/-- R107, R108, R109: a branch whose condition holds goes to its own address plus four times its offset, and one whose
condition does not hold completes with no effect; `JMP` and `CALL` write the address of the next word to the link register
and go to the value that the target register held before, or to the branch address.
It says of each of these that exec answers a next state, on conditions on the state and the operands alone: `bcz`,
`bc`, `jmp`, `call`. -/
def Obligations.BranchesAndJumps : Prop := ∀ (s : State) (a b l : GReg),
  s.me.pc.toNat % 4 = 0 →
  (∀ (cc : BitVec 4) (off : BitVec 15),
    (condHolds cc (s.g a) 0 = true → GoesTo (.bcz cc a off) s s (s.me.pc + off.signExtend 64 * 4)) ∧
    (condHolds cc (s.g a) 0 = false → Completes (.bcz cc a off) s s 4)) ∧
  (∀ (cc : BitVec 4) (off : BitVec 9),
    (condHolds cc (s.g a) (s.g b) = true → GoesTo (.bc cc a b off) s s (s.me.pc + off.signExtend 64 * 4)) ∧
    (condHolds cc (s.g a) (s.g b) = false → Completes (.bc cc a b off) s s 4)) ∧
  ((s.g a).toNat % 4 = 0 → GoesTo (.jmp l a) s (s.setG l (s.me.pc + 4)) (s.g a)) ∧
  (∀ off : BitVec 19, GoesTo (.call l off) s (s.setG l (s.me.pc + 4)) (s.me.pc + off.signExtend 64 * 4))

/-- R109: the word of `CALL` at major 18, the link register it writes, and where it goes. -/
def Obligations.CallLinks : Prop := ∀ (m : Map) (l : GReg) (off : BitVec 19) (w2 : W32) (s : State),
  decode m ((0 : BitVec 1) ++ (18 : BitVec 6) ++ l ++ off) w2 = .ok (.call l off) ∧
  (s.me.pc.toNat % 4 = 0 →
    ∃ x, exec (.call l off) s = .next (s.setMe x) ∧ x.pc = s.me.pc + off.signExtend 64 * 4 ∧
      (∀ r, x.rg r = if r = l ∧ r ≠ 0 then s.me.pc + 4 else s.me.rg r) ∧
      x = { s.me.landed x.pc with g := x.g } ∧ s.SameReads (s.setMe x))

/-- R112, R115, R153: a loop-starting instruction at A with a trip count N and a body of B words.  With N not 0 the
counter becomes active with count N, LS = A + 4, LE = A + 4×B and is the most recently started, and PC is A + 4; with N = 0
the counter becomes inactive and PC is past the body.  `LOOPR` also advances the rotation. -/
def Claims.LoopStarts : Prop := ∀ (s : State) (lc : BitVec 2) (c : GReg) (n : BitVec 10) (body : BitVec 12),
  s.me.pc.toNat % 4 = 0 →
  let A := s.me.pc
  let N := (s.g c).setWidth 32
  let begun := fun (count : W32) (rot : Bool) =>
    { s.me.setLoop lc.toNat
        { count := count, ls := A + 4, le := A + 4 * body.setWidth 64, active := true, rot := rot } with
      order := lc.toNat :: s.me.order.filter fun m => m ≠ lc.toNat }
  let ended := s.me.setLoop lc.toNat { s.me.loop lc.toNat with count := 0, active := false }
  let past := A + 4 + 4 * body.setWidth 64
  (N ≠ 0 → GoesTo (.loop lc c body) s (s.setMe (begun N false)) (A + 4)) ∧
  (N = 0 → GoesTo (.loop lc c body) s (s.setMe ended) past) ∧
  (n ≠ 0 → GoesTo (.loopi lc n body) s (s.setMe (begun (n.setWidth 32) false)) (A + 4)) ∧
  (n = 0 → GoesTo (.loopi lc n body) s (s.setMe ended) past) ∧
  (s.inOutpost = false → N ≠ 0 →
    GoesTo (.loopr lc c body) s (s.setMe ((begun N true).rotate s.isVe true N.toNat)) (A + 4)) ∧
  (s.inOutpost = false → N = 0 → GoesTo (.loopr lc c body) s (s.setMe ended) past)

/-- R152, R153: the name of a rotating register, and the advance of a `LOOPR`: at its start p9 to p15 become zero and at a
back edge each takes its predecessor; p8 becomes all ones while the count is above VRB.STG; in the vector engine the
rotation base moves back by one. -/
def Claims.RotationAdvances : Prop := ∀ (s : State) (t : Stream) (ve : Bool) (n : Nat),
  (∀ r, r < 32 → s.vphys r = r) ∧
  (∀ r, 32 ≤ r → r < 64 → s.vphys r = 32 + (r - 32 + s.me.vrb.toNat % 32) % 32) ∧
  (∀ i : PReg, 9 ≤ i.toNat → (t.rotate ve true n).rp i = 0 ∧ (t.rotate ve false n).rp i = t.rp (i - 1)) ∧
  (∀ b, (t.rotate ve b n).rp 8 = if (t.vrb.toNat / 256 % 8) < n then BitVec.allOnes 1024 else 0) ∧
  (∀ b (i : PReg), i.toNat < 8 → (t.rotate ve b n).rp i = t.rp i) ∧
  (∀ b, (t.rotate true b n).vrb.extractLsb' 0 5 = t.vrb.extractLsb' 0 5 - 1 ∧ (t.rotate true b n).vrb >>> 5 = t.vrb >>> 5 ∧
    (t.rotate false b n).vrb = t.vrb)

/-- R112, R115, R152, R153: Loop starts and the rotation that LOOPR advances. It says of each of these that exec
answers a next state, on conditions on the state and the operands alone: `loop`, `loopi`, `loopr`. -/
def Obligations.LoopStarts : Prop := Claims.LoopStarts ∧ Claims.RotationAdvances

/-- R114: `LEAVE` of an active loop ends it, with no end check of another, and goes past it; of an inactive one it has no
effect. -/
def Claims.LeavesLoop : Prop := ∀ (s : State) (lc : BitVec 2),
  let l := s.me.loop lc.toNat
  (l.active = true → (l.le + 4).toNat % 4 = 0 →
    GoesTo (.leave lc) s (s.setMe (s.me.setLoop lc.toNat { l with count := 0, active := false })) (l.le + 4)) ∧
  (l.active = false → Completes (.leave lc) s s 4)

/-- R113: where the most recently started loop is active and ends before the next address, an instruction that does not
transfer counts it down: with a count left it goes back to LS and no other loop is checked; with none it becomes inactive
and the next loop is checked.  Shown for `NOP` with two loops that end together, the inner one last started. -/
def Claims.LoopEnds : Prop := ∀ (s : State) (i o : Nat),
  let t := s.me
  let li := t.loop i
  let lo := t.loop o
  i ≠ o → t.order = [i, o] → li.active = true → li.le = t.pc → li.rot = false →
  (li.count ≠ 1 → ∃ x, exec .nop s = .next (s.setMe x) ∧ x.pc = li.ls ∧
    x.loop i = { li with count := li.count - 1 } ∧ x.loop o = lo ∧ x.g = t.g ∧ x.p = t.p) ∧
  (li.count = 1 → lo.active = true → lo.le = t.pc → lo.rot = false → lo.count ≠ 1 →
    ∃ x, exec .nop s = .next (s.setMe x) ∧ x.pc = lo.ls ∧ x.loop i = { li with count := 0, active := false } ∧
      x.loop o = { lo with count := lo.count - 1 } ∧ x.g = t.g) ∧
  (li.count = 1 → lo.active = false →
    ∃ x, exec .nop s = .next (s.setMe x) ∧ x.pc = t.pc + 4 ∧ x.loop i = { li with count := 0, active := false } ∧
      x.loop o = lo ∧ x.g = t.g)

/-- R113, R114: LEAVE and the end check of loops. It says of this one that exec answers a next state, on conditions on
the state and the operands alone: `leave`. -/
def Obligations.LoopEnds : Prop := Claims.LeavesLoop ∧ Claims.LoopEnds

/-- R32, R76, R117, R119, R121, R139, R371, R373, R381: a load from core scratch, from an outpost's data memory or from spill
memory writes g[d] with its bytes, extended as its size code says, and nothing else; one from core scratch may have read
ahead of its turn, or be issued to read later. -/
def Claims.LocalLoads : Prop := ∀ (s : State) (d a : GReg) (imm : BitVec 10) (sz : BitVec 3) (off : BitVec 12),
  ldSizeOk sz = true →
  let n := sizeBytes sz
  let at0 := (s.g a + imm.signExtend 64).toNat
  (∀ c e, s.cur = .eng c e → at0 % n = 0 → (partRange s.part).1 ≤ at0 → at0 + n ≤ (partRange s.part).2 →
    LoadsAt (.ld d a imm sz) s 4 d sz (windowBase c + at0) none) ∧
  (∀ o f, s.cur = .frame o f → at0 % n = 0 → at0 + n ≤ 0x2000 →
    WritesG (.ld d a imm sz) s 4 d (extendLoad sz ((s.frame o f).data.readN at0 n))) ∧
  (off.toNat % n = 0 → WritesG (.spl d sz off) s 4 d (extendLoad sz (s.me.spill.readN off.toNat n)))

________________________

◆ HOW TO COMPLETE THIS TASK ◆
Reproduce exactly the entries above, limited to the lines from the one with "GoesTo (.leave lc)" through the one with "def Obligations.LoopEnds : Prop", both included.

◆ RESPONSE TO THE EXERCISE ◆
    GoesTo (.leave lc) s (s.setMe (s.me.setLoop lc.toNat { l with count := 0, active := false })) (l.le + 4)) ∧
  (l.active = false → Completes (.leave lc) s s 4)

/-- R113: where the most recently started loop is active and ends before the next address, an instruction that does not
transfer counts it down: with a count left it goes back to LS and no other loop is checked; with none it becomes inactive
and the next loop is checked.  Shown for `NOP` with two loops that end together, the inner one last started. -/
def Claims.LoopEnds : Prop := ∀ (s : State) (i o : Nat),
  let t := s.me
  let li := t.loop i
  let lo := t.loop o
  i ≠ o → t.order = [i, o] → li.active = true → li.le = t.pc → li.rot = false →
  (li.count ≠ 1 → ∃ x, exec .nop s = .next (s.setMe x) ∧ x.pc = li.ls ∧
    x.loop i = { li with count := li.count - 1 } ∧ x.loop o = lo ∧ x.g = t.g ∧ x.p = t.p) ∧
  (li.count = 1 → lo.active = true → lo.le = t.pc → lo.rot = false → lo.count ≠ 1 →
    ∃ x, exec .nop s = .next (s.setMe x) ∧ x.pc = lo.ls ∧ x.loop i = { li with count := 0, active := false } ∧
      x.loop o = { lo with count := lo.count - 1 } ∧ x.g = t.g) ∧
  (li.count = 1 → lo.active = false →
    ∃ x, exec .nop s = .next (s.setMe x) ∧ x.pc = t.pc + 4 ∧ x.loop i = { li with count := 0, active := false } ∧
      x.loop o = lo ∧ x.g = t.g)

/-- R113, R114: LEAVE and the end check of loops. It says of this one that exec answers a next state, on conditions on
the state and the operands alone: `leave`. -/
def Obligations.LoopEnds : Prop := Claims.LeavesLoop ∧ Claims.LoopEnds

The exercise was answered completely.